— И собираешься?
— Сами видите.
— Может, ты не на собрание?
— Нет, на собрание.
— И как тебя, такую упрямую, господь бог терпит? Не пойдешь ни на собрание, ни в колхоз! — Дмитро решительно поднялся из-за стола.
— Вот еще! Пойду и на собрание и в колхоз!
— Не пойдешь, девка, ей-богу, укорочу тебе язык и норов! Будешь делать не по-своему, а по-моему! — Отец стукнул кулаком по столу. — Уважь себя и меня!
— Это вы не уважаете ни себя, ни меня, а один только язык да желчь проклятого Бундзяка.
— Боже мой, ну что ты мелешь! — Дмитро боязливо оглянулся на окно, потом резко схватил Настю за плечо, повернул ее лицом к красному углу. — Видишь, видишь святой образ? Вот, гляди, крещусь на него — не пойдешь в колхоз! — Дмитро с поклоном яростно перекрестился, глянул на дочку — и не узнал ее.
— Видите образ? Святой он или нет, не знаю. Вот, крещусь на него, что пойду в колхоз! — Настечка горделиво выпрямилась, открыто посмотрела на отца и вышла.
— Я тоже пойду с Настечкой! — натянутым, как струна, голосом крикнул Максим и, схватив обеими руками крысаню, бросился вдогонку за сестрой.
— Боже мой милосердный! — Стецюк обессиленно опустился на лавку и до боли сжал виски высохшими руками. — Как мне прожить на свете? Что делать с такими детьми?
— Дмитро, а может, послушаться их? Это ж твои дети, твоя кровь. На что же нам слушать Бундзяка, Космыну, а не своих детей? — тихо уговаривает мужа Ганна.
— Да ведь дети словами говорят, а Бундзяк и Космына — топором и смертью.
— А может, Дмитро, недолго уж им говорить? У нас их слова болячками в печенках сидят. А что сидит у людей в печенках, тому недолгий век. Ты послушай Настечку…
— Да как же теперь, Ганна, послушать, если я на святой образ перекрестился?
— Так, может, мы его, чтоб не гневался, завесим?
— Завесим?
Дмитро, немея от страха, встретился глазами с черным взором святого.

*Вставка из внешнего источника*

-- ==== Sys2Proof/Machine/Sched.lean ====
section
/-! DEFINITION. Which agent moves next (00_scope.md R8; 70_reset_and_hazards.md R233, R236, R256): the fetch of the next event
of the trace, the operations that only the sequencer performs, the scanner's own fetch from the buffer at the scan position
(10_state.md R30; 20_memory.md R72), and the event the hardware takes by itself when the trace holds none. Log entries 3 and
10. -/

namespace Sys2Proof.Machine

/-- The next event of the trace, and the state with its bytes taken from the trace (30_encoding.md R104). -/
def fetch (st : State) : Except DecodeError (Instr × State) :=
  match decode st.par st.trace with
  | .error e => .error e
  | .ok (i, rest) => .ok (i, { st with trace := rest })

/-- The operation is a step of the host's reset, of the DMA engine, or of the world outside the block (the test operations DMA,
RAISE and PUSH), not of the sequencer (R8; 30_encoding.md R103 column `kind`). These may act while the sequencer waits for the
consumer; that PUSH, which is no hardware, is among them is the model's choice (log entry 8). -/
def othersStep : Instr → Bool
  | .reset => true
  | .rbDmawr _ _ _ => true
  | .dma _ _ => true
  | .raise _ => true
  | .dmaByte _ => true
  | .dmaDone _ => true
  | .init _ _ _ => false
  | .enable => false
  | .crcStep _ _ => false
  | .crcRange _ => false
  | .frameValid _ => false
  | .rbPhys _ => false
  | .rbAvail _ => false
  | .rbWindow _ _ _ => false
  | .rbCopy _ _ _ => false
  | .rbAdvi _ _ => false
  | .rbAdvx _ _ => false
  | .push _ _ => true
  | .scan _ => false
  | .scnIdle _ => false
  | .scnSkip _ => false
  | .scnDefer _ => false
  | .scnAccept _ => false
  | .scnReject _ => false
  | .scnDrain _ => false
  | .decode _ => false
  | .emit _ => false
  | .svc _ => false
  | .ack _ => false
  | .arm _ _ _ => false
  | .dmaConfig _ _ => false
  | .irq => false
  | .lookup _ => false
  | .dispatch _ => false
  | .fatal _ _ => false
  | .headerByte => false
  | .frame _ => false

/-- Perform an event of the trace: an operation of the sequencer is refused while the sequencer waits inside EMIT
(42_scanner.md R152); the other agents move. Into the buffer whose scan waits no DMA channel writes (10_state.md R45; 20_memory.md
R67): RB.DMAWR, DMA.BYTE and DMA refuse that themselves. R106 bars PUSH nowhere (log entry 8). -/
def performEvent (i : Instr) (st : State) : Out State :=
  require (st.held.isNone || othersStep i) .sequencerBusy (exec i st)

/-- DMA.BYTE of channel `c` is enabled, a byte waits at its peripheral (43_rearm.md R173, R176), and the scanner is not reading
the buffer (20_memory.md R67). -/
def State.byteReady (st : State) (c : Nat) : Bool :=
  st.byteEnabled c && !(st.uart (st.chan c).cfg.slot).rx.isEmpty && !st.reading (st.chan c).cfg.slot

/-- The event the hardware takes by itself: the interrupt when its line is asserted and the sequencer is free
(60_exceptions.md R210), else a completion, else a byte that waits, the lowest channel first. -/
def hardwareEvent (st : State) : Option Instr :=
  if st.irqLine && !st.busy then some .irq
  else match (st.channels.find? fun c => st.doneEnabled c) with
    | some c => some (.dmaDone c)
    | none => (st.channels.find? fun c => st.byteReady c).map .dmaByte

/-- The hardware's own event, else nothing changes (R233; 60_exceptions.md R227). -/
def hardwareStep (st : State) : Out State :=
  match hardwareEvent st with
  | some i => exec i st
  | none => .next st

/-- How many bytes the scanner looks at where the byte at its position is `b`: a whole candidate where there is one, else that
byte (42_scanner.md R136, R145). -/
def fetchLength (r : ScanRegs) (b : Byte) (st : State) : Nat :=
  if b = st.par.header ∧ st.par.frameSize ≤ r.remainder then st.par.frameSize else 1

/-- The bytes the scanner looks at, none where every available byte is consumed. -/
def scanBytes (r : ScanRegs) (st : State) : Out (List Byte) :=
  if r.available ≤ r.consumed then .next []
  else andThen (readBuf r.slot (phys st.par (r.pos st)) st) fun b =>
    readRange r.slot (r.pos st) (fetchLength r b st) st

/-- The scanner's fetch: the operation that the bytes at the scan position stand for, or the end of the scan where none is left
(30_encoding.md R89; 20_memory.md R72). -/
def scanFetch (r : ScanRegs) (st : State) : Out Instr :=
  andThen (scanBytes r st) fun bs =>
    match decodeStream st.par r.slot bs with
    | some (i, _) => .next i
    | none => .next (if r.available = 0 then .scnIdle r.slot else .scnDrain r.slot)

/-- One step with no event in the trace: an open scan goes on by itself, unless the sequencer waits for the consumer; else the
hardware's own event (log entry 10). -/
def idleStep (st : State) : Out State :=
  match st.scan with
  | some r => if st.held.isNone then andThen (scanFetch r st) fun i => exec i st else hardwareStep st
  | none => hardwareStep st

/-- One step of the trace: fetch and perform its next event. -/
def traceStep (st : State) : Out State :=
  match fetch st with
  | .error e => .refused (.badTrace e)
  | .ok (i, st') => performEvent i st'

/-- The consumer's return is what happens next. -/
def State.resumes (st : State) : Bool := st.held.isSome && st.reply

/-- The state once the sequencer, if it waits, has taken the consumer's next answer. -/
def State.turn (st : State) : State := if st.held.isSome then st.afterReply else st

/-- One step of the agents other than the consumer: the trace's next event, else the hardware's. -/
def agentStep (st : State) : Out State := if st.trace.isEmpty then idleStep st else traceStep st

/-- One step: a consumer that returns lets the waiting operation go on; else another agent moves (42_scanner.md R152, R153). -/
def nextStep (st : State) : Out State := if st.resumes then resume st.turn else agentStep st.turn

/-- Make `bytes` the next ones of the trace, with nothing waiting for the consumer. -/
def placeOnTrace (bytes : List Byte) (st : State) : State := { st with trace := bytes ++ st.trace, held := none }

/-- Make `bytes` the ones at the position of a scan of slot 0 in progress, which nothing goes before: they stand in the buffer
from `extract` to `insert`, the slot is valid, the trace is empty, and nothing waits for the consumer. -/
def placeOnStream (bytes : List Byte) (st : State) : State :=
  let st1 := pushBytes 0 (st.slot 0).extract bytes st
  { st1.setSlot 0 { st1.slot 0 with valid := true, insert := advance (st.slot 0).extract bytes.length } with
    scan := some { slot := 0, available := bytes.length, consumed := 0 }, held := none, trace := [] }

/-- Put the instruction of a table word where the next step fetches it: an operation on the trace, a format of the stream in the
buffer. -/
def placeWord (st : State) (nbits w : Nat) : State :=
  match decodeWord st.par (tableBytes st.par nbits w) with
  | .ok (i, _) => (if i.onStream then placeOnStream else placeOnTrace) (tableInstrBytes st.par nbits w) st
  | .error _ => placeOnTrace (tableInstrBytes st.par nbits w) st

end Sys2Proof.Machine
end

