/-- A number of available bytes added to `extract` is taken from them. -/
theorem avail_advExtract {s n : Nat} (hs : s < st.nSlots) (h : n ≤ (st.avail s).toNat) :
    ((advExtract s n st).avail s).toNat = (st.avail s).toNat - n := by
  simp only [State.avail, advExtract_slot_self hs, BitVec.toNat_sub, advance_toNat] at h ⊢
  have := (st.slot s).extract.isLt
  have := (st.slot s).insert.isLt
  omega

/-! ### Who reads and who writes a ring buffer. -/

/-- With no scan open and nothing waiting, the scanner reads no buffer. -/
theorem reading_of_free (h1 : st.scan = none) (h2 : st.held = none) (s : Nat) : st.reading s = false := by
  simp [State.reading, State.scansInProgress, h1, h2]

theorem reading_iff {s : Nat} : st.reading s = true ↔
    (∃ r, st.scan = some r ∧ r.slot = s) ∨ ∃ h r, st.held = some h ∧ h.regs = some r ∧ r.slot = s := by
  simp only [State.reading, State.scansInProgress, List.any_append, Bool.or_eq_true, List.any_eq_true, Option.mem_toList,
    Option.bind_eq_some_iff, decide_eq_true_eq]
  refine or_congr Iff.rfl ⟨?_, ?_⟩
  · rintro ⟨r, ⟨h, h1, h2⟩, h3⟩
    exact ⟨h, r, h1, h2, h3⟩
  · rintro ⟨h, r, h1, h2, h3⟩
    exact ⟨r, ⟨h, h1, h2⟩, h3⟩

theorem writing_iff {s : Nat} : st.writing s = true ↔
    (st.slot s).valid = true ∧ (st.chan (st.slot s).chan).armed = true ∧ (st.chan (st.slot s).chan).remaining ≠ 0 ∧
      (st.chan (st.slot s).chan).cfg.slot = s ∧ st.reading s = false := by
  simp [State.writing, State.byteEnabled, and_assoc]

theorem inside_iff {r : ScanRegs} :
    r.inside st = true ↔ r.consumed ≤ r.available ∧ r.available ≤ (st.avail r.slot).toNat := by
  simp [ScanRegs.inside]

/-- A scan entered now lies in `[extract, insert)`. -/
theorem inside_scanEntry (s : Nat) : (scanEntry s st).inside st = true := by simp [inside_iff, scanEntry]

/-! ### The canonical form of the memories. -/

theorem memWf_iff : st.memWf = true ↔
    (∀ s, Memory.wf st.par.capacity (st.slot s).buf = true) ∧ Memory.wf st.par.frameSize st.scratch = true := by
  simp only [State.memWf, Bool.and_eq_true, List.all_eq_true]
  constructor
  · rintro ⟨h1, h2⟩
    refine ⟨fun s => ?_, h2⟩
    by_cases hs : s < st.slots.length
    · have := h1 _ (List.getElem_mem hs)
      simpa [State.slot, List.getD_eq_getElem?_getD, List.getElem?_eq_getElem hs] using this
    · rw [slot_absent (by simpa [State.nSlots] using Nat.le_of_not_lt hs)]
      rfl
  · rintro ⟨h1, h2⟩
    refine ⟨fun x hx => ?_, h2⟩
    obtain ⟨s, hs, rfl⟩ := List.mem_iff_getElem.mp hx
    have := h1 s
    simpa [State.slot, List.getD_eq_getElem?_getD, List.getElem?_eq_getElem hs] using this

/-- A write of a ring buffer keeps the canonical form. -/
theorem memWf_writeBuf (h : st.memWf = true) (s : Nat) {a : Nat} (ha : a < st.par.capacity) (b : Byte) :
    (writeBuf s a b st).memWf = true := by
  obtain ⟨h1, h2⟩ := memWf_iff.mp h
  refine memWf_iff.mpr ⟨fun u => ?_, h2⟩
  rw [writeBuf_par, writeBuf, slot_setSlot]
  split
  · exact memWrite_wf (h1 s) ha b
  · exact h1 u
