theorem irqRun_staysOrHalts (cs : List Nat) (pending : Nat) : Ensures (StaysOrHalts st) (irqRun cs pending st) := fun _ ht =>
  irqRun_induction (P := fun _ x => StaysOrHalts st x) (fun _ _ h => h)
    (fun c _ _ _ h _ hd => h.trans (dispatchChan_staysOrHalts c _ hd))
    (fun c _ _ _ _ h _ hd => h.trans (dispatchChan_staysOrHalts c _ hd))
    (fun c _ x _ _ _ => .inr (raiseFatal_phase _ c x)) staysOrHalts_of_same_phase ht

theorem keepIrq_staysOrHalts (pending c s : Nat) (o : ScanOut) : Ensures (StaysOrHalts o.state) (o.keepIrq pending c s) := by
  cases o with
  | done n x => exact irqRun_staysOrHalts (st := serviceEnd s n x) _ _
  | held r x => exact ensures_next staysOrHalts_of_same_phase

/-- The operation that waited goes on with its scan and what comes after it. -/
theorem resume_staysOrHalts : Ensures (StaysOrHalts st) (resume st) := by
  have hscan : ∀ r, Ensures (fun o => StaysOrHalts st o.state) (scanAgain r { st with held := none }) := fun r =>
    scanRun_staysOrHalts (st := { st with held := none }) _ _
  cases hh : st.held with
  | none => rw [resume, hh]; exact ensures_next staysOrHalts_of_same_phase
  | some w =>
    cases w with
    | emit | accept r => rw [resume, hh]; exact ensures_next staysOrHalts_of_same_phase
    | scan r =>
      rw [resume_of_follows (follows_keep r.slot) hh]
      exact staysOrHalts_andThen (hscan r) keep_staysOrHalts
    | svc r =>
      rw [resume_of_follows (follows_keepSvc r.slot) hh]
      exact staysOrHalts_andThen (hscan r) (keepSvc_staysOrHalts r.slot)
    | irq pending c r =>
      rw [resume_of_follows (follows_keepIrq pending c r.slot) hh]
      exact staysOrHalts_andThen (hscan r) (keepIrq_staysOrHalts pending c r.slot)

/-! ### Classes of a scan performed alone. -/

theorem performAndKeep_staysOrHalts (k : ScanClass) (r : ScanRegs) :
    Ensures (StaysOrHalts st) (andThen (performClass k r st) keepClass) := by
  intro t ht
  obtain ⟨o, ho, ht⟩ := andThen_eq_next.mp ht
  rcases performClass_moves ho with ⟨n, m, rfl⟩ | ⟨sc, l, q, n, rfl⟩ | ⟨sc, l, q, rfl⟩ <;> cases ht <;>
    exact staysOrHalts_of_same_phase

theorem classAlone_staysOrHalts (k : ScanClass) (s : Nat) : Ensures (StaysOrHalts st) (classAlone k s st) :=
  ensures_require fun _ => ensures_require fun _ => ensures_classRegs fun r => ensures_andThen_any fun _ =>
    ensures_require fun _ => performAndKeep_staysOrHalts k r

theorem execHeaderByte_staysOrHalts : Ensures (StaysOrHalts st) (execHeaderByte st) :=
  ensures_openScan fun r => ensures_andThen_any fun k => ensures_require fun _ => performAndKeep_staysOrHalts k r

theorem execFrame_staysOrHalts (raw : List Byte) : Ensures (StaysOrHalts st) (execFrame raw st) :=
  ensures_openScan fun r => ensures_andThen_any fun _ => ensures_require fun _ => ensures_andThen_any fun _ =>
    ensures_require fun _ => performAndKeep_staysOrHalts .accept r
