-- ==== Sys2Proof/Config.lean ====
section
/-!
DEFINITION. What the spec leaves to the installation or does not give: free values, each an opaque
constant of which nothing can be proved but its type. The assumption log (entries 2 to 4, 62 and 63) names
each.
-/

namespace Sys2Proof.Config

/-- Which link's intake queue is served when several hold frames: R183 lets frames at the fronts of two
queues be taken in either order. Applied to the count of choices taken so far. -/
opaque intakeTurn : Nat → Link

/-- Whether a payload length is one the kind allows, for the kinds whose layout the spec does not give
(R182). -/
opaque lengthAllowed : FrameKind → Nat → Bool

/-- The character a payload byte stands for; the spec names no character code. -/
opaque charOf : Byte → Char

/-- Whether the option byte of a DEMOUNT says that the unload option is set (R186). -/
opaque optionSet : Byte → Bool

/-- Whether the first byte of a CANCEL names its job by request tag (R186). -/
opaque cancelByTag : Byte → Bool

/-! The contents of the management frames whose layout the spec does not give (R188). A frame that carries
items carries at least one: the first, and the rest. -/

opaque addItems : List Byte → AddItem × List AddItem
opaque deleteSerial : List Byte → Code
opaque homeSerial : List Byte → Code
opaque homeValue : List Byte → Home
opaque volumeQuery : List Byte → VolumeQuery
opaque geometryItems : List Byte → GeometryItem × List GeometryItem
opaque driveItems : List Byte → DriveItem × List DriveItem
opaque accountItems : List Byte → AccountItem × List AccountItem
opaque tariffNumber : List Byte → Nat → Nat
opaque routingItems : List Byte → RoutingItem × List RoutingItem
opaque policyItems : List Byte → PolicyItem × List PolicyItem
opaque clockDay : List Byte → BitVec 16
opaque clockSecond : List Byte → BitVec 24
opaque compensation : List Byte → BitVec 8
opaque closeMode : List Byte → CloseMode
opaque closeTimes : List Byte → List Nat
opaque tableIndex : List Byte → Byte
opaque noticeClasses : List Byte → List NoticeClass
opaque noticeItems : List Byte → NoticeItem × List NoticeItem
opaque moveSerial : List Byte → Code
opaque movePriority : List Byte → Byte

/-! What the codes of a completion and the content of a REPLY stand for (R193). -/

opaque completionFaulted : Byte → Bool
opaque handLoaded : Byte → Bool
opaque faultCause : Byte → FaultCause
opaque replyNumber : List Byte → BitVec 16

/-- Byte `i` of a completion whose payload is shorter than the 6 bytes of R193. -/
opaque missingByte : List Byte → Nat → Byte

/-- The position taken from a completion whose payload gives one above 1023 (R193). -/
opaque positionRead : List Byte → BitVec 10

/-! Bytes of a layout to which its rule gives no value, by place. -/

/-- Bytes of a volume entry, by index and place: the rack-column byte of a SHELF home, and the last mount day
where it is absent (R192). -/
opaque entryFill : Nat → Nat → Byte

/-- Bytes of an order, by its number and place: the position of STOP, and the target bytes an order does not
use (R193). -/
opaque orderFill : Nat → Nat → Byte

/-! Numeric codes of names in the layouts of 10.2, 10.6 and 10.7, which the spec lists without numbers. -/

opaque kindByte : FrameKind → Byte
opaque resultByte : Nat → Byte
opaque charByte : Char → Byte
opaque poolByte : Pool → Byte
opaque locationByte : Nat → Byte
opaque recordKindByte : Nat → Byte
opaque mountKindByte : MountKind → Byte
opaque orderByte : Nat → Byte
opaque targetByte : Nat → Byte
opaque promptKindByte : PromptKind → Byte
opaque severityByte : Nat → Byte
opaque intentByte : Intent → Byte

/-! The tag of a forwarded status frame, of which the part reads only what R21 gives, and the tag and payload
of an injected REWIND_UNLOAD (R20, R30). -/

opaque statusTag : Byte
opaque rewindTag : Byte
opaque rewindPayload : List Byte

end Sys2Proof.Config
end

Жена едва заметно улыбнулась, поняв, что гнев мужа остыл. Она, не одеваясь, вышла во двор, позвать своих таких непослушных и таких дорогих детей. Может быть, они еще не убежали на собрание.
На свежей осенней леваде тихо, только порою сорвется ветер, разнося запах горного сена. Возле стога кто-то всхлипнул. Кто же еще, кроме Настечки! Вот уж характер! То упрется, как кремень, так что сладу с ней нет, то расплачется тайком, чтобы и мать не видала.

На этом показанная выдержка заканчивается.